*** Records provided Section Begins ***

-- ==== Sys2Proof/Machine/Expand.lean ====
section
/-!
DEFINITION. The expander and the spindle's exact sums: quantisation groups (R37 to R41), signed digits (R72), group
registers (R74), log mode (R86), and the rescale (R81 to R84).
-/

namespace Sys2Proof.Machine

/-- An operand of a product as the expander reads it: element codes by item, line and reduction index, and how they
decode and scale. -/
structure Opnd where
  fmt : Fmt
  /-- Reduction extent of the tensor. -/
  kred : Nat
  /-- The code on a lathe at item, line and index; none where a sparse operand stores nothing. -/
  code : Nat → Nat → Nat → Nat → Option Nat
  /-- Scale word or record on a lathe of item, line and group; none when unscaled (R43, R46). -/
  scale : Option (Nat → Nat → Nat → Nat → Nat)
  /-- The per-tensor exponent E. -/
  e : Int
  /-- The value of a pattern code, by the lathe that expands it (R52, R55). -/
  pat : Nat → Nat → Int
  /-- Kept magnitude bits K of R37. -/
  K : Nat

/-- The element at item `b`, line `r`, reduction index `k` of a group of size `g`, on a lathe. -/
def Opnd.elem (x : Opnd) (g lathe b r k : Nat) : Elem :=
  match x.code lathe b r k with
  | none => .num false 0 0
  | some c =>
  match x.fmt with
  | .pat4 => if c = 15 then .escape else intElem (x.pat lathe c)
  | .pat8 => if c = 255 then .escape else intElem (x.pat lathe c)
  | .log8 => .num false c 0
  | f =>
    match fpShape f with
    | some s => fpDecode s c
    | none =>
      let z := match x.scale with
        | some w => if isUFmt f then bits (w lathe b r (k / g)) 16 (fmtBits f) else 0
        | none => 0
      intDecode f z c

/-- Whether a format aligns its groups (R37) or passes integers (R38). -/
def aligns (f : Fmt) : Bool := (fpShape f).isSome

/-- A group's leading weight (R37). -/
def leadOf (es : List Elem) : Option Int :=
  es.foldl (fun a e =>
    match e with
    | .num _ q x => if q = 0 then a else
      let w := x + bitLen q - 1
      match a with
      | none => some w
      | some v => some (max v w)
    | _ => a) none

/-- Magnitude of `q × 2^x` in units of `2^lsb`, to nearest, ties away from zero (R37). -/
def alignMag (q : Nat) (x lsb : Int) : Nat :=
  let sh := lsb - x
  if sh ≤ 0 then q * 2 ^ (-sh).toNat else (q + 2 ^ (sh.toNat - 1)) / 2 ^ sh.toNat

/-- An expanded group: its lsb, its integers and whether it is marked non-finite. -/
structure Group where
  lsb : Int
  ints : List Int
  nonfinite : Bool

/-- The integer of an element under an lsb. -/
def elemInt (lsb : Int) (e : Elem) : Int :=
  match e with
  | .num neg q x => let m := alignMag q x lsb; if neg then -(m : Int) else m
  | _ => 0

/-- Expand the elements of one group (R37 to R41). -/
def expand (f : Fmt) (K : Nat) (es : List Elem) : Group :=
  let lsb := if aligns f then (match leadOf es with | some l => l - ((K : Int) - 1) | none => 0) else 0
  { lsb := lsb
    ints := es.map (elemInt lsb)
    nonfinite := es.any fun e => match e with | .inf _ => true | .nan => true | _ => false }

/-- The elements of a line from reduction index `k0`, `n` of them. -/
def Opnd.elems (x : Opnd) (g lathe b r k0 n : Nat) : List Elem := (List.range n).map fun i => x.elem g lathe b r (k0 + i)

/-- The group scale m × 2^x of a group (R46, R42). -/
def Opnd.groupScale (x : Opnd) (lathe b r j : Nat) (lsb : Int) : Nat × Int :=
  match x.scale with
  | none => (1, lsb)
  | some w => let s := scaleOf (w lathe b r j) x.e; (s.1, s.2 + lsb)

/-! ### Digits (R72) -/

/-- The value of a digit list. -/
def digitsVal (ds : List (Bool × Nat)) : Int :=
  ds.foldl (fun a d => if d.1 then a - 2 ^ d.2 else a + 2 ^ d.2) 0

/-- The part of an integer its first `r` digits carry, and the position of the r-th digit when more follow (R252,
R254). -/
def roughPart (r : Nat) (a : Int) : Int × Option Nat :=
  let ds := csd a.natAbs
  let v := digitsVal (ds.take r)
  (if a < 0 then -v else v, if r < ds.length then (ds[r - 1]?).map (·.2) else none)

/-! ### Group registers (R74, R86) -/

/-- The exact sum of a group. -/
def dot (as bs : List Int) : Int := (as.zip bs).foldl (fun s p => s + p.1 * p.2) 0

/-- The antilog table of R86. -/
def antilog (f : Nat) : Nat :=
  match f with | 0 => 128 | 1 => 140 | 2 => 152 | 3 => 166 | 4 => 181 | 5 => 197 | 6 => 215 | _ => 235

/-- The log-mode product of two codes (R86). -/
def logProd (a b : Nat) : Int :=
  if bits a 0 7 = 0 ∨ bits b 0 7 = 0 then 0
  else
    let m := bits a 0 7 + bits b 0 7
    let v : Int := ((antilog (m % 8) * 2 ^ (m / 8) : Nat) : Int)
    if bit a 7 ≠ bit b 7 then -v else v

/-- The sum of log-mode products. -/
def logDot (as bs : List Nat) : Int := (as.zip bs).foldl (fun s p => s + logProd p.1 p.2) 0

/-- A register whose lowest `b` bits are free (R271). -/
def shave (b free : Nat) (g : Int) : Int := g / 2 ^ b * 2 ^ b + ((Config.shavedBits free b % 2 ^ b : Nat) : Int)

/-! ### The rescale (R81 to R84) -/

/-- A register with its groups' scales: mantissas, exponents, and the non-finite mark. -/
structure GroupRes where
  reg : Int
  ma : Nat
  xa : Int
  mb : Nat
  xb : Int
  nonfinite : Bool

/-- The accumulator formats (R101). -/
inductive AccFmt where
  | c64
  | i48
  | a16 (fp16 : Bool)
  deriving DecidableEq, Repr

/-- An integer times 2^x to the nearest integer, ties away from zero (R83). -/
def scaleInt (p : Int) (x : Int) : Int :=
  if 0 ≤ x then p * 2 ^ x.toNat
  else
    let d := (-x).toNat
    let m : Int := ((p.natAbs + 2 ^ (d - 1)) / 2 ^ d : Nat)
    if p < 0 then -m else m

/-- The value the rescale unit delivers to an entry (R81 to R84): for I48 an integer in units of 2^`e`. -/
def deliver (f : AccFmt) (e : Int) (r : GroupRes) : Ext :=
  if r.nonfinite then .nan
  else
    let p := r.reg * r.ma * r.mb
    let x := r.xa + r.xb
    match f with
    | .i48 => .fin ((scaleInt p (x - e) : Int) : Rat)
    | _ => .fin (roundSig 48 (p : Rat) * pow2 x)

end Sys2Proof.Machine
end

*** Records provided Section Ends ***

Required work
Copy out each entry exactly, leaving nothing out.

Exercise solution
-- ==== Sys2Proof/Machine/Expand.lean ====
section
/-!
DEFINITION. The expander and the spindle's exact sums: quantisation groups (R37 to R41), signed digits (R72), group
registers (R74), log mode (R86), and the rescale (R81 to R84).
-/

namespace Sys2Proof.Machine

/-- An operand of a product as the expander reads it: element codes by item, line and reduction index, and how they
decode and scale. -/
structure Opnd where
  fmt : Fmt
  /-- Reduction extent of the tensor. -/
  kred : Nat
  /-- The code on a lathe at item, line and index; none where a sparse operand stores nothing. -/
  code : Nat → Nat → Nat → Nat → Option Nat
  /-- Scale word or record on a lathe of item, line and group; none when unscaled (R43, R46). -/
  scale : Option (Nat → Nat → Nat → Nat → Nat)
  /-- The per-tensor exponent E. -/
  e : Int
  /-- The value of a pattern code, by the lathe that expands it (R52, R55). -/
  pat : Nat → Nat → Int
  /-- Kept magnitude bits K of R37. -/
  K : Nat

/-- The element at item `b`, line `r`, reduction index `k` of a group of size `g`, on a lathe. -/
def Opnd.elem (x : Opnd) (g lathe b r k : Nat) : Elem :=
  match x.code lathe b r k with
  | none => .num false 0 0
  | some c =>
  match x.fmt with
  | .pat4 => if c = 15 then .escape else intElem (x.pat lathe c)
  | .pat8 => if c = 255 then .escape else intElem (x.pat lathe c)
  | .log8 => .num false c 0
  | f =>
    match fpShape f with
    | some s => fpDecode s c
    | none =>
      let z := match x.scale with
        | some w => if isUFmt f then bits (w lathe b r (k / g)) 16 (fmtBits f) else 0
        | none => 0
      intDecode f z c

/-- Whether a format aligns its groups (R37) or passes integers (R38). -/
def aligns (f : Fmt) : Bool := (fpShape f).isSome

/-- A group's leading weight (R37). -/
def leadOf (es : List Elem) : Option Int :=
  es.foldl (fun a e =>
    match e with
    | .num _ q x => if q = 0 then a else
      let w := x + bitLen q - 1
      match a with
      | none => some w
      | some v => some (max v w)
    | _ => a) none

/-- Magnitude of `q × 2^x` in units of `2^lsb`, to nearest, ties away from zero (R37). -/
def alignMag (q : Nat) (x lsb : Int) : Nat :=
  let sh := lsb - x
  if sh ≤ 0 then q * 2 ^ (-sh).toNat else (q + 2 ^ (sh.toNat - 1)) / 2 ^ sh.toNat

/-- An expanded group: its lsb, its integers and whether it is marked non-finite. -/
structure Group where
  lsb : Int
  ints : List Int
  nonfinite : Bool

/-- The integer of an element under an lsb. -/
def elemInt (lsb : Int) (e : Elem) : Int :=
  match e with
  | .num neg q x => let m := alignMag q x lsb; if neg then -(m : Int) else m
  | _ => 0

/-- Expand the elements of one group (R37 to R41). -/
def expand (f : Fmt) (K : Nat) (es : List Elem) : Group :=
  let lsb := if aligns f then (match leadOf es with | some l => l - ((K : Int) - 1) | none => 0) else 0
  { lsb := lsb
    ints := es.map (elemInt lsb)
    nonfinite := es.any fun e => match e with | .inf _ => true | .nan => true | _ => false }

/-- The elements of a line from reduction index `k0`, `n` of them. -/
def Opnd.elems (x : Opnd) (g lathe b r k0 n : Nat) : List Elem := (List.range n).map fun i => x.elem g lathe b r (k0 + i)

/-- The group scale m × 2^x of a group (R46, R42). -/
def Opnd.groupScale (x : Opnd) (lathe b r j : Nat) (lsb : Int) : Nat × Int :=
  match x.scale with
  | none => (1, lsb)
  | some w => let s := scaleOf (w lathe b r j) x.e; (s.1, s.2 + lsb)

/-! ### Digits (R72) -/

/-- The value of a digit list. -/
def digitsVal (ds : List (Bool × Nat)) : Int :=
  ds.foldl (fun a d => if d.1 then a - 2 ^ d.2 else a + 2 ^ d.2) 0

/-- The part of an integer its first `r` digits carry, and the position of the r-th digit when more follow (R252,
R254). -/
def roughPart (r : Nat) (a : Int) : Int × Option Nat :=
  let ds := csd a.natAbs
  let v := digitsVal (ds.take r)
  (if a < 0 then -v else v, if r < ds.length then (ds[r - 1]?).map (·.2) else none)

/-! ### Group registers (R74, R86) -/

/-- The exact sum of a group. -/
def dot (as bs : List Int) : Int := (as.zip bs).foldl (fun s p => s + p.1 * p.2) 0

/-- The antilog table of R86. -/
def antilog (f : Nat) : Nat :=
  match f with | 0 => 128 | 1 => 140 | 2 => 152 | 3 => 166 | 4 => 181 | 5 => 197 | 6 => 215 | _ => 235

/-- The log-mode product of two codes (R86). -/
def logProd (a b : Nat) : Int :=
  if bits a 0 7 = 0 ∨ bits b 0 7 = 0 then 0
  else
    let m := bits a 0 7 + bits b 0 7
    let v : Int := ((antilog (m % 8) * 2 ^ (m / 8) : Nat) : Int)
    if bit a 7 ≠ bit b 7 then -v else v

/-- The sum of log-mode products. -/
def logDot (as bs : List Nat) : Int := (as.zip bs).foldl (fun s p => s + logProd p.1 p.2) 0

/-- A register whose lowest `b` bits are free (R271). -/
def shave (b free : Nat) (g : Int) : Int := g / 2 ^ b * 2 ^ b + ((Config.shavedBits free b % 2 ^ b : Nat) : Int)

/-! ### The rescale (R81 to R84) -/

/-- A register with its groups' scales: mantissas, exponents, and the non-finite mark. -/
structure GroupRes where
  reg : Int
  ma : Nat
  xa : Int
  mb : Nat
  xb : Int
  nonfinite : Bool

/-- The accumulator formats (R101). -/
inductive AccFmt where
  | c64
  | i48
  | a16 (fp16 : Bool)
  deriving DecidableEq, Repr

/-- An integer times 2^x to the nearest integer, ties away from zero (R83). -/
def scaleInt (p : Int) (x : Int) : Int :=
  if 0 ≤ x then p * 2 ^ x.toNat
  else
    let d := (-x).toNat
    let m : Int := ((p.natAbs + 2 ^ (d - 1)) / 2 ^ d : Nat)
    if p < 0 then -m else m

/-- The value the rescale unit delivers to an entry (R81 to R84): for I48 an integer in units of 2^`e`. -/
def deliver (f : AccFmt) (e : Int) (r : GroupRes) : Ext :=
  if r.nonfinite then .nan
  else
    let p := r.reg * r.ma * r.mb
    let x := r.xa + r.xb
    match f with
    | .i48 => .fin ((scaleInt p (x - e) : Int) : Rat)
    | _ => .fin (roundSig 48 (p : Rat) * pow2 x)

end Sys2Proof.Machine
end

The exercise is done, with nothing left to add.